9780525533276He wasn’t a rich man, and he wasn’t a well-educated man. “Marshall grew up in a two-room log cabin shared with fourteen siblings on the hardscrabble frontier of Virginia. His only formal education consisted of one year of grammar school and six weeks of law school.” And yet–this is the part that would make a terrific Broadway musical, or perhaps even an opera–Marshall becomes a military officer, influential attorney of local and then national renown, a diplomat to France, a congressman, U.S. Secretary of State, the biographer of George Washington, and eventually, the first really effective chief justice of the new United States of America (John Jay was the first, but the high court was just beginning to take shape; he was followed by one short-termer whose nomination went unapproved, and another, who was also operating in the early days of our judicial system).

As Chief Justice, Marshall kept his justices close (they all lived together), and ran a most agreeable, remarkably non-contentious court through friendship and a model of positive social interaction.  This congenial group firmly established the Supreme Court as the arbiter of laws in the young nation, a way of working that continues today.”From 1801 to 1835, the Court issued more than one thousand decisions–nearly all unanimous–and about half that number were written by Marshall. No other chief justice comes close to that record, and no Supreme Court before or since has issued even a majority of its decisions unanimously. Marshall was not President John Adams’ first choice for the job.

The tale begins in the dark days of the American Revolution, when our forces were hopelessly untrained, unfed and unable to perform as the fighting force necessary to gain independence. Marshall was twenty one years old, and remarkably upbeat given the pathetic circumstances. That’s what caught the eye of the new military leader from Prussia, Baron von Steuben, and soon after, Lafayette, Washington and Hamilton, too. He already knew Jefferson, a family relation (from the wealthy side of the family), who makes his first appearance in the Marshall story while ineffectively running Virginia as its governor (Jefferson does not do well in this book; the author is critical of his distracted approach to public service).

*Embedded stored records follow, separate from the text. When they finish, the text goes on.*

/-- The suspended frame of a level leaves an egress. -/
def unsuspend (x : RingTx) (l : Level) : RingTx :=
  let v := lvOf x l
  if v.susp then setLv x l { v with cur := none, susp := false, q := none, sent := 0, frag := 0 } else x

/-- Frames of an egress that loops move to the other egress as forwarded frames, suspended ones with their contexts; own
ring-control frames for every node are looped as any other, those for the neighbour stay with a port that has link; with no
port in the ring they are discarded (R145, R236). -/
def moveTransit (s : State) (e : RPort) : State :=
  let x := rtx s e
  let hs := (suspended x .high).toList ++ x.transitH
  let ls := (suspended x .low).toList ++ x.transitL
  let own := x.ctl.filter (fun o => !nearFrame o)
  let s1 := releaseLocal s (if x.suspH then x.curHQ else none) x.curH
  let s2 := releaseLocal s1 (if x.suspL then x.curLQ else none) x.curL
  let near := if (rport s e).state = .down then [] else x.ctl.filter nearFrame
  let s3 := setRtx s2 e { unsuspend (unsuspend x .high) .low with transitH := [], transitL := [], ctl := near }
  let s4 := hs.foldl (fun t f => loopOut t e .high f) s3
  let s5 := ls.foldl (fun t f => loopOut t e .low f) s4
  own.foldl (fun t o => loopOut t e .high { data := stampCtl o (nt16 t) }) s5

end Sys2Proof.Machine
end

Marshall becomes a small town lawyer–at the time, Richmond Town (now Richmond) had recently become the state capital, but it was an exceedingly small place. He marries well, and becomes a member of the House of Delegates, a Virginia legislative body. He is the model social networker, joining every significant organization, building his reputation by inviting people to his home (which doubled as his law office) for relaxed dinners. He lived in that house for a long time–decades, in fact–in part because his beloved wife Polly struggled with health issues for much of her adult life.

There is so much story to tell, and this essay can do little more than introduce the man, the book and the author with the strongest possible encouragement to read up on John Marshall. I’ve read a lot of books about American history, founding fathers, and the early nation to identify when a new volume is unique and valuable. This one wins on both counts because the material is so central to the development of the nation and our approach to governance, and because the stories told are not the same stories that appear in dozens of other books about the founders. Instead, this seems to be fresh, or, at least, generally unfamiliar or, at least, new to me. It’s helpful that the biographer’s keen interest in providing a clear picture of Justice Marshall is equal to my own curiosity.